Material shown =

-- ==== Sys2Proof/Machine/StreamOps.lean ====
section
/-!
DEFINITION. Streams: the descriptor and its checks (08 R308, R309), source rows (R310, R338), destination lines in the three
layouts with staged runner tiles (R311, R312, 06 R255), the checks of a consuming read (R327), and taking lines from a
stream (R316 to R318, R323).
-/
namespace Sys2Proof.Machine

/-! ## Descriptors -/

/-- A stream descriptor's fields (08 R308). -/
structure Desc where
  raw : List Byte
  base : Nat
  e0 : Nat
  e1 : Nat
  e2 : Nat
  e3 : Nat
  s1 : Nat
  s2 : Nat
  s3 : Nat
  fmt : Nat
  layout : Nat
  passes : Nat
  gather : Bool
  idx64 : Bool
  tm : Nat
  lead : Nat
  ibase : Nat
  deriving DecidableEq, Repr

/-- A field of bytes. -/
def fld (bs : List Byte) (off n : Nat) : Nat := leNat ((bs.drop off).take n)

def readDesc (bs : List Byte) : Desc :=
  let m := fld bs 29 1
  { raw := bs, base := fld bs 0 8, e0 := fld bs 8 2 + 1, e1 := fld bs 10 2 + 1, e2 := fld bs 12 2 + 1,
    e3 := fld bs 14 2 + 1, s1 := fld bs 16 4, s2 := fld bs 20 4, s3 := fld bs 24 4, fmt := fld bs 28 1 % 16,
    layout := m % 4, passes := bitsOf m 3 2, gather := m.testBit 4, idx64 := m.testBit 5, tm := fld bs 30 1 + 1,
    lead := fld bs 32 2, ibase := fld bs 40 8 }

/-- Element width of the stream's rows in bits; a BYTES row's elements are bytes (08 R311). -/
def Desc.width (d : Desc) : Nat := if d.layout = 2 then 8 else fmtBits d.fmt
def Desc.rows (d : Desc) : Nat := d.e1 * d.e2 * d.e3
/-- Cycles per product of a RUNNER stream (03 R100). -/
def Desc.c (d : Desc) : Nat := cyclesPer d.fmt d.passes
/-- Steps of a RUNNER tile (08 R311). -/
def Desc.steps (d : Desc) : Nat := d.tm + 99 / d.c
/-- Lines of one RUNNER tile. -/
def Desc.tileLines (d : Desc) : Nat := 1 + d.steps * (rowBytes d.e0 d.width / 64)
/-- The stream's length in destination lines (08 R311). -/
def Desc.length (d : Desc) : Nat :=
  if d.layout = 0 then d.rows * (rowBytes d.e0 d.width / 64)
  else if d.layout = 1 then d.rows / d.tm * d.tileLines
  else (d.rows * d.e0 + 63) / 64

/-- The byte offset of the first field that breaks 08 R308 or R309, if any. -/
def Desc.bad (d : Desc) : Option Nat :=
  let b := d.raw
  let m := fld b 29 1
  let len := decide (2 ^ 32 - 1 < d.length)
  if d.e0 % 2 ≠ 0 ∧ (d.fmt = 9 ∨ d.fmt = 11) ∧ d.layout ≠ 2 then some 8
  else if d.e0 % 4 ≠ 0 ∧ (d.fmt = 7 ∨ d.fmt = 8) ∧ d.layout ≠ 2 then some 8
  else if d.layout = 1 ∧ 96 < d.e0 then some 8
  else if len then some 8
  else if d.layout = 1 ∧ d.e1 % d.tm ≠ 0 then some 10
  else if d.gather ∧ d.e2 ≠ 1 then some 12
  else if d.gather ∧ d.e3 ≠ 1 then some 14
  else if d.layout = 1 ∧ d.s1 = 0 then some 16
  else if d.gather ∧ d.s2 ≠ 0 then some 20
  else if d.gather ∧ d.s3 ≠ 0 then some 24
  else if 16 ≤ fld b 28 1 ∨ 12 < d.fmt ∨ (d.layout = 2 ∧ d.fmt ≠ 0) then some 28
  else if 64 ≤ m ∨ d.layout = 3 ∨ (d.layout = 1 ∧ d.fmt = 0 ∧ d.passes = 0) ∨
      (¬ (d.layout = 1 ∧ d.fmt = 0) ∧ d.passes ≠ 0) ∨ (!d.gather ∧ d.idx64) then some 29
  else if d.layout ≠ 1 ∧ fld b 30 1 ≠ 0 then some 30
  else if fld b 31 1 ≠ 0 then some 31
  else if fld b 34 6 ≠ 0 then some 34
  else if (!d.gather ∧ d.ibase ≠ 0) ∨ (d.gather ∧ d.ibase % (if d.idx64 then 8 else 4) ≠ 0) then some 40
  else if fld b 48 16 ≠ 0 then some 48
  else none

/-! ## Source rows -/

/-- The address of index i1 of a gather (08 R338). -/
def Desc.indexAddr (d : Desc) (i1 : Nat) : Nat := d.ibase + i1 * (if d.idx64 then 8 else 4)

/-- The byte address of source row r, formed without wrap (08 R310, R338). -/
def Desc.rowAddr (d : Desc) (s : State) (r : Nat) : Nat :=
  if d.gather then d.base + s.num (d.indexAddr r) (if d.idx64 then 8 else 4) * d.s1
  else d.base + r % d.e1 * d.s1 + r / d.e1 % d.e2 * d.s2 + r / (d.e1 * d.e2) * d.s3

/-- Bytes of a source row. -/
def Desc.rowLen (d : Desc) : Nat := (d.e0 * d.width + 7) / 8

/-- An element of a packed row in memory. -/
def State.elemAt (s : State) (addr b k : Nat) : Nat := (s.num (addr + b * k / 8) 5 >>> (b * k % 8)) % 2 ^ b

/-! ## Staged runner tiles (06 R255) -/

/-- The header of a staged runner tile (06 R255). -/
def tileHeader (a : ArrayState) (fmt m k c src stride steps : Nat) : List Byte :=
  natLe 2 0xE7A5 ++ natLe 2 a.epoch.toNat ++ natLe 1 fmt ++ natLe 1 (m - 1) ++ natLe 1 (k - 1) ++ natLe 1 c ++
    natLe 1 (a.bp 0) ++ natLe 1 (a.bp 1) ++ natLe 1 (a.bp 2) ++ natLe 1 (a.bp 3) ++ natLe 4 0 ++ natLe 8 src ++
    natLe 4 stride ++ natLe 4 steps ++ List.replicate 32 0

/-- Step j of a staged tile: logical row k holds runner row j − floor(phys(k) / c), or zero (06 R255). -/
def tileStep (a : ArrayState) (m k b c j : Nat) (elem : Nat → Nat → Nat) : List Byte :=
  let es := (List.range k).map fun kk =>
    let d := a.phys kk / c
    if d ≤ j ∧ j - d < m then elem (j - d) kk else 0
  natLe (rowBytes k b) (packNat b es)

/-- A whole staged tile of rows `STRIDE` apart from `SRC`. -/
def tileBytes (s : State) (a : ArrayState) (fmt m k b c src stride steps : Nat) : List Byte :=
  tileHeader a fmt m k c src stride steps ++
    ((List.range steps).map fun j =>
      tileStep a m k b c j fun mm kk => s.elemAt (src + mm * stride) b kk).flatten

/-! ## Destination lines (08 R311, R312) -/

/-- The elements of a step that line `x` of it holds, in part at least (06 R255). -/
def Desc.stepElems (d : Desc) (x : Nat) : List Nat :=
  (List.range d.e0).filter fun k => decide (512 * x < (k + 1) * d.width) && decide (k * d.width < 512 * (x + 1))

/-- What destination line n takes of its source rows: each row with the byte offsets and lengths of the parts taken. A gather's RUNNER
header takes its first row's index, and no byte of the row (08 R310 to R312, R338). -/
def Desc.parts (d : Desc) (a : ArrayState) (n : Nat) : List (Nat × List (Nat × Nat)) :=
  let l := rowBytes d.e0 d.width / 64
  if d.layout = 0 then
    let off := 64 * (n % l)
    [(n / l, [(off, min 64 (d.rowLen - off))])]
  else if d.layout = 2 then
    let r0 := 64 * n / d.e0
    (List.range ((min (64 * n + 63) (d.rows * d.e0 - 1)) / d.e0 + 1 - r0)).map fun i =>
      let r := r0 + i
      let lo := max (64 * n) (r * d.e0)
      (r, [(lo - r * d.e0, min (64 * n + 64) ((r + 1) * d.e0) - lo)])
  else
    let r0 := n / d.tileLines * d.tm
    let i := n % d.tileLines
    if i = 0 then [(r0, [])]
    else
      let j := (i - 1) / l
      let es := (d.stepElems ((i - 1) % l)).map fun k => (k, a.phys k / d.c)
      ((List.range d.tm).map fun m => (r0 + m, (es.filter fun e => decide (e.2 + m = j)).map fun e =>
        (e.1 * d.width / 8, (e.1 * d.width % 8 + d.width + 7) / 8))).filter fun p => !p.2.isEmpty

/-- The bytes of destination line n, for the core whose array is given (08 R311, R312). -/
def Desc.lineBytes (d : Desc) (s : State) (a : ArrayState) (n : Nat) : List Byte :=
  if d.layout = 0 then
    let l := rowBytes d.e0 d.width / 64
    let off := 64 * (n % l)
    let len := min 64 (d.rowLen - off)
    s.bytes (d.rowAddr s (n / l) + off) len ++ List.replicate (64 - len) 0
  else if d.layout = 2 then
    (List.range 64).map fun i =>
      let b := 64 * n + i
      if b < d.rows * d.e0 then s.byte (d.rowAddr s (b / d.e0) + b % d.e0) else 0
  else
    let t := n / d.tileLines
    let i := n % d.tileLines
    if i = 0 then tileHeader a d.fmt d.tm d.e0 d.c (d.rowAddr s (t * d.tm)) d.s1 d.steps
    else
      let l := rowBytes d.e0 d.width / 64
      let step := tileStep a d.tm d.e0 d.width d.c ((i - 1) / l) fun m k =>
        s.elemAt (d.rowAddr s (t * d.tm + m)) d.width k
      (step.drop (64 * ((i - 1) % l))).take 64

/-- One source line of a destination line, with the index line it was reached through (08 R322, R339). -/
structure SrcLine where
  line : Nat
  index : Option Nat
  deriving DecidableEq, Repr

/-- The source lines of destination line n in order of use, a row's index line before its own (08 R322, R339). -/
def Desc.srcLines (d : Desc) (s : State) (a : ArrayState) (n : Nat) : List SrcLine :=
  ((d.parts a n).map fun r =>
    let ix := if d.gather then linesOf (d.indexAddr r.1) (if d.idx64 then 8 else 4) else []
    let own := ((r.2.map fun p => linesOf (d.rowAddr s r.1 + p.1) p.2).flatten).eraseDups
    (ix.map fun l => ⟨l, none⟩) ++ own.map fun l => ⟨l, ix.head?⟩).flatten

/-- Whether a hub holds a valid copy of a line for a stream (08 R321). -/
def State.buffered (s : State) (stream line : Nat) : Bool :=
  (s.hub (s.hubOf line)).buf.any fun b => decide (b.stream = stream) && decide (b.line = line)

/-- The check of one source line of a consuming read (08 R327); a buffered copy is not read from DRAM. -/
def State.checkSrc (s : State) (ws : WinSet) (stream : Option Nat) (line : Nat) : Option Fail :=
  match s.region line with
  | .hole => some (failWindow line)
  | .core _ => some (failWindow line)
  | .control => some ⟨0x10, 0x60000000, none⟩
  | _ =>
    if !ws.grants rightR false line then some (failWindow line)
    else if s.gatedAt line then some (failGated line)
    else if (match stream with | some n => s.buffered n line | none => false) then none
    else if s.isUe line then some (failEcc line)
    else none

/-- The profile and epoch that a core has now, in one reading (03 R126). -/
def ArrayState.snap (a : ArrayState) : Snap := ⟨a.failed, a.epoch⟩
/-- An array of that profile and epoch, for which tiles are laid out. -/
def Snap.array (p : Snap) : ArrayState := { ArrayState.reset with failed := p.failed, epoch := p.epoch }

/-- The array for which destination line n is laid out: that of the reading made before its tile's first line where the tile was begun
before, else the core's own as it stands (03 R126). `lay` is the reading of the tile that holds line `pos`. -/
def Desc.layFor (d : Desc) (lay : Option Snap) (pos : Nat) (a : ArrayState) (n : Nat) : ArrayState :=
  match lay with
  | some p => if n / d.tileLines = pos / d.tileLines then p.array else a
  | none => a

/-- The reading to keep when lines up to `n` have been laid out: that of a RUNNER tile which line n goes on with (03 R126). -/
def Desc.layAfter (d : Desc) (lay : Option Snap) (pos : Nat) (a : ArrayState) (n : Nat) : Option Snap :=
  if d.layout = 1 ∧ n % d.tileLines ≠ 0 then some (d.layFor lay pos a (n - 1)).snap else none

/-- The first failure among the source lines of destination lines from `n`. -/
def Desc.checkLines (d : Desc) (s : State) (f : Nat → ArrayState) (ws : WinSet) (stream : Option Nat) (n count : Nat) :
    Option Fail :=
  (List.range count).findSome? fun i => (d.srcLines s (f (n + i)) (n + i)).findSome? fun l => s.checkSrc ws stream l.line

/-- Whether a source line is still used by a destination line from `n` on (08 R323). -/
def Desc.usedFrom (d : Desc) (s : State) (f : Nat → ArrayState) (n line : Nat) : Bool :=
  (List.range (d.length - n)).any fun i => (d.srcLines s (f (n + i)) (n + i)).any fun l => decide (l.line = line)

/-- Buffered lines of a stream that no later destination line uses are freed (08 R323). -/
def State.freeDelivered (s : State) (stream : Nat) (d : Desc) (a : Nat → ArrayState) (pos : Nat) : State :=
  s.setMem { s.mem with hubs := s.mem.hubs.map fun h =>
    { h with buf := h.buf.filter fun b => !(decide (b.stream = stream) && !d.usedFrom s a pos b.line) } }

/-- What the prefetch buffers' code reported of buffered lines that a read takes: a correction counts at the line's hub, and a lost line
counts there and is discarded, so that DRAM serves it (08 R328). -/
def State.bufferEcc (s : State) (stream : Nat) (lines : List Nat) (es : List (BitVec 42 × EccFact)) : State :=
  es.foldl (fun t e =>
    let l := lineOf e.1.toNat
    if lines.elem l && t.buffered stream l then
      let h := t.hubOf l
      let x := t.hub h
      match e.2 with
      | .clean => t
      | .corrected _ => t.putHub h { x with muleCE := sat16 x.muleCE 1 }
      | .uncorrectable => t.putHub h { x with muleUE := sat16 x.muleUE 1
                                              buf := x.buf.filter fun b => !(decide (b.stream = stream) && decide (b.line = l)) }
    else t) s

/-- Lines taken from a stream at its home hub (08 R316 to R318, R327): the state after, and the bytes or the failure. A read that fails
delivers nothing and leaves the position where it is, as R317 says of a read past the end (DESIGN CHOICE for the other failures, log
73). -/
def State.consume (s : State) (stream ctx : Nat) (ws : WinSet) (a : ArrayState) (count : Nat) (bad : Fail)
    (es : List (BitVec 42 × EccFact)) : State × (Fail ⊕ List Byte) :=
  let x := s.stream stream
  let d := readDesc x.desc
  if x.phase ≠ .active ∨ x.ctx ≠ ctx ∨ d.length < x.pos + count then (s, .inl bad)
  else
    let f := d.layFor x.lay x.pos a
    let lines := (((List.range count).map fun i => d.srcLines s (f (x.pos + i)) (x.pos + i)).flatten).map SrcLine.line
    let s := s.bufferEcc stream lines es
    match d.checkLines s f ws (some stream) x.pos count with
    | some f => (s, .inl f)
    | none =>
      let data := ((List.range count).map fun i => d.lineBytes s (f (x.pos + i)) (x.pos + i)).flatten
      let pos := x.pos + count
      let lay := d.layAfter x.lay x.pos a pos
      let t := s.putStream stream { x with pos := pos, phase := if pos = d.length then .ended else .active, lay := lay }
      (t.freeDelivered stream d (d.layFor lay pos a) pos, .inr data)

end Sys2Proof.Machine
end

Work request =
Look back at the entries above. Retype the line with "def Desc.srcLines (d", the line with "def State.buffered (s", and all lines in between.

Answer space =
def Desc.srcLines (d : Desc) (s : State) (a : ArrayState) (n : Nat) : List SrcLine :=
  ((d.parts a n).map fun r =>
    let ix := if d.gather then linesOf (d.indexAddr r.1) (if d.idx64 then 8 else 4) else []
    let own := ((r.2.map fun p => linesOf (d.rowAddr s r.1 + p.1) p.2).flatten).eraseDups
    (ix.map fun l => ⟨l, none⟩) ++ own.map fun l => ⟨l, ix.head?⟩).flatten

/-- Whether a hub holds a valid copy of a line for a stream (08 R321). -/
def State.buffered (s : State) (stream line : Nat) : Bool :=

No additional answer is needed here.